Discussion in 'ML-Agents' started by Clonus, Jun 28, 2020.

  1. Clonus

    Clonus

    Joined:
    May 26, 2015
    Posts:
    64
    So, the bot I am attempting to train seems to not act as expected.

    Here are the reward categories.

    1) -1 if a bot discharges it's gun while not directly targetting the "target"
    2) +5 if they discharge weapon while directly targetting the "target"
    3) increasing reward(-1 to 1) depeding on angle towards direction of target (180 degress / 180)
    4) increasing reward (if they are within a set range) which increases if they move close to target location.

    as for observations I am sending details on the angle, the distance and wether or not it's optimal to discharge weapon.

    I find that the aiming seem pretty good, however after time the stop shooting.

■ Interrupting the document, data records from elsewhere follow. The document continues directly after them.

-- ==== Sys2Proof/Machine/Memory.lean ====
section
/-!
DEFINITION. The meanings of the memory-access instructions: scalar loads and stores, LR, SC and AMOs
(R64, R65), fences, scoped accesses (R186, R187), line control and non-temporal stores (R189, R190),
floating-point atomics (R191) and vector memory instructions (R192, R193).
-/

namespace Sys2Proof.Machine

/-! ### Loads and stores -/

/-- A scalar load of n bytes, extended by `ext` (R65). -/
def Act.loadOp (n : Nat) (ext : Nat → Word) (rd rs1 : Reg) (imm : BitVec 12) : Act Unit := do
  let a ← Act.x rs1
  let v ← Act.loadNat (effAddr a (imm12 imm)) n
  Act.setX rd (ext v)
  Act.next

/-- A scalar store of the low n bytes of x[rs2] (R65). -/
def Act.storeOp (n : Nat) (rs1 rs2 : Reg) (imm : BitVec 12) : Act Unit := do
  let a ← Act.x rs1
  let d ← Act.x rs2
  Act.storeNat (effAddr a (imm12 imm)) n d.toNat
  Act.next

/-- LB (R64, R65). -/
def execLb (rd rs1 : Reg) (imm : BitVec 12) (s : State) := runSlot (Act.loadOp 1 (sext64 8) rd rs1 imm) s
/-- LH (R64, R65). -/
def execLh (rd rs1 : Reg) (imm : BitVec 12) (s : State) := runSlot (Act.loadOp 2 (sext64 16) rd rs1 imm) s
/-- LW (R64, R65). -/
def execLw (rd rs1 : Reg) (imm : BitVec 12) (s : State) := runSlot (Act.loadOp 4 (sext64 32) rd rs1 imm) s
/-- LD (R64, R65). -/
def execLd (rd rs1 : Reg) (imm : BitVec 12) (s : State) := runSlot (Act.loadOp 8 wordOfNat rd rs1 imm) s
/-- LBU (R64, R65). -/
def execLbu (rd rs1 : Reg) (imm : BitVec 12) (s : State) := runSlot (Act.loadOp 1 wordOfNat rd rs1 imm) s
/-- LHU (R64, R65). -/
def execLhu (rd rs1 : Reg) (imm : BitVec 12) (s : State) := runSlot (Act.loadOp 2 wordOfNat rd rs1 imm) s
/-- LWU (R64, R65). -/
def execLwu (rd rs1 : Reg) (imm : BitVec 12) (s : State) := runSlot (Act.loadOp 4 wordOfNat rd rs1 imm) s
/-- SB (R64, R65). -/
def execSb (rs1 rs2 : Reg) (imm : BitVec 12) (s : State) := runSlot (Act.storeOp 1 rs1 rs2 imm) s
/-- SH (R64, R65). -/
def execSh (rs1 rs2 : Reg) (imm : BitVec 12) (s : State) := runSlot (Act.storeOp 2 rs1 rs2 imm) s
/-- SW (R64, R65). -/
def execSw (rs1 rs2 : Reg) (imm : BitVec 12) (s : State) := runSlot (Act.storeOp 4 rs1 rs2 imm) s
/-- SD (R64, R65). -/
def execSd (rs1 rs2 : Reg) (imm : BitVec 12) (s : State) := runSlot (Act.storeOp 8 rs1 rs2 imm) s

/-! ### Atomics -/

/-- Whether a lower-indexed member that was attached when this instance was delivered has still to perform it and names the
same address, which `addr` gives for a slot at the instance; of a member that has not reached it the address is not known
yet (R154). -/
def State.earlierMember (s : State) (k : Nat) (addr : Slot → Option Nat) : Bool :=
  match s.laneOf k with
  | none => false
  | some (_, l, m) =>
    let iter := fun k => ((s.slot k).rep.map (·.iter)).getD 0
    let ids := ((sfind l.stream m.seq).map (·.members)).getD []
    l.members.any fun o => decide (o.index < m.index) && ids.contains o.id &&
      (decide (o.seq < m.seq) || (o.seq == m.seq &&
        (decide (iter o.slot < iter k) || (iter o.slot == iter k && addr (s.slot o.slot) == addr (s.slot k)))))
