/-- LEAVE (R161): an attached member goes on as a stray; a no-op for a stray. -/
def execLeave (s : State) :=
  runSlot (do
    Act.next
    Act.mod fun s => match s.laneOf s.cur with
      | some _ => (s.leave s.cur).modSlot s.cur fun sl => { sl with run := .stray }
      | none => s) s

/-- CVSYNC (R162): a member waits until every current member has issued it; a stray goes on. -/
def execCvsync (s : State) :=
  runSlot (do
    let sl ← Act.slot
    Act.next
    Act.mod fun s => s.holdAt s.cur sl.rep) s

/-- CVSTAT's value (R163): a snapshot of the cycle, so that members which issue in one cycle read the same. The instruction that the
executing member issues next is there the CVSTAT itself; R148 and R163 do not say (DESIGN CHOICE, log 80). -/
def State.cvstat (s : State) (k : Nat) : Word :=
  match State.laneOf { s with cars := s.before.getD s.cars } k with
  | none => 0x80000000
  | some (n, l, m) =>
    let members := l.members.foldl (fun a x => a + 2 ^ x.index) 0
    wordOfNat (members * 2 ^ 32 + 32 * 2 ^ 26 + (l.maxSeq - l.members.foldl (fun a x => min a x.seq) l.maxSeq) * 2 ^ 20
      + m.index * 2 ^ 15 + n * 2 ^ 13 + 1)

/-- CVSTAT (R163): a snapshot of the cycle, with the CVSTAT's own number as that of the member that executes it (State.cvstat;
DESIGN CHOICE, log 80). -/
def execCvstat (rd : Reg) (s : State) :=
  runSlot (do let s ← get; Act.setX rd (s.cvstat s.cur); Act.next) s

/-! ### The lane's events -/

/-- The gathering window of a lane ends, 16 cycles after it opened (R147). -/
def execConvoyGatherEnd (caravan lane : Nat) (s : State) : Host.Outcome State Fault Refusal :=
  .next (match sfind (s.car caravan).lanes lane with
    | some l =>
      if l.opened + 16 ≤ s.coreCycle (8 * caravan) then s.modCar caravan fun c => { c with lanes := sset c.lanes lane { l with gather := false } }
      else s
    | none => s)

/-- The members that have issued the transfer of a pending resolution, if every member concerned that is still in the
convoy has issued it (R149, R150). -/
def Lane.resolved (l : Lane) : Option (Nat × List Member) :=
  match l.pending with
  | none => none
  | some r =>
    let done := l.members.filter fun m => decide (r.seq < m.seq)
    let concerned := l.members.filter fun m => r.concerned.contains m.id
    if concerned.all (fun m => decide (r.seq < m.seq)) && !done.isEmpty then some (r.seq, done) else none

/-- A lane resolves (R150): it goes on at the lowest next PC of the members concerned, or, where none of them is left, of
those that have issued the transfer; every member that issued it and has another next PC becomes a stray. A newcomer of the gathering
window that issues it before the lane has resolved has no part in the choice and is compared with it (DESIGN CHOICE, log 80). -/
def execLaneResolve (caravan lane : Nat) (s : State) : Host.Outcome State Fault Refusal :=
  .next (match sfind (s.car caravan).lanes lane with
    | none => s
    | some l =>
      match l.resolved with
      | none => s
      | some (q, done) =>
        let pcOf := fun (m : Member) => (s.slot m.slot).pc.toNat
        let ids := (l.pending.map (·.concerned)).getD []
        let voters := done.filter fun m => ids.contains m.id
        let voters := if voters.isEmpty then done else voters
        let low := voters.foldl (fun a m => min a (pcOf m)) (2 ^ 64)
        let out := done.filter fun m => pcOf m ≠ low
        let s := s.setLane caravan lane
          { l with nextPc := some low, pending := none, chosen := sset l.chosen q low,
                   members := l.members.filter fun m => !out.contains m }
        out.foldl (fun s m => s.modSlot m.slot fun sl => { sl with run := .stray }) s)

/-- The join-waiting strays of a caravan are served (R159, R160). -/
def execJoinWaitAttach (caravan : Nat) (s : State) : Host.Outcome State Fault Refusal := .next (s.serveJoins caravan)

end Sys2Proof.Machine
end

    Also, for the most part they decide it's better to just stay stationary no matter where the target is and look towards it.

    here is my config.

    behaviors:
    EnemyBehavior:
    trainer_type: ppo
    hyperparameters:
    batch_size: 2024
    buffer_size: 20240
    learning_rate: 0.0003
    beta: 0.005
    epsilon: 0.2
    lambd: 0.95
    num_epoch: 3
    learning_rate_schedule: linear
    network_settings:
    normalize: true
    hidden_units: 512
    num_layers: 3
    vis_encode_type: simple
    reward_signals:
    extrinsic:
    gamma: 0.995
    strength: 1.0
    keep_checkpoints: 5
    max_steps: 10000000
    time_horizon: 1000
    summary_freq: 30000
    threaded: true
     
  2. mbaske

    mbaske

    Joined:
    Dec 31, 2017
    Posts:
    231
    A couple of thoughts on this:
    Lower the overall reward range for more stable training, it shouldn't exceed -1/+1.
    Reward achieving goals, not behaviour. The point is to let the agent figure out an optimal strategy on its own. In this case, you could try only rewarding the agent for hitting the target. I'm aware this can be hard to train, because at first, hits are rare resulting in only sparse rewards. Using curiousity might help, but I'd rather go for some kind of curriculum: start training with a target that's fairly easy to hit, perhaps it's very close and angles are limited. Make the problem harder later-on, once the agent has learned what it needs to do.
    To prevent the agent from firing its weapon constantly, you might try limiting its ammunition. The ammo could restore itself at regular intervals, perhaps adding a bullet per second until the ammo count is back at maximum. The agent would then need to observe the current ammo count as a fraction current_ammo_count / max_ammo_count. If you penalize missed shots on the other hand, you'll need to make sure penalties are small enough as to not discourage the agent from shooting at all.
    Finally, make sure observations are in the agent's local space, rather than in world space.
     
  3. Clonus

    Clonus

    Joined:
    May 26, 2015
    Posts:
    64
    hey @mbaske appreciate the guidance here!! thank you so much...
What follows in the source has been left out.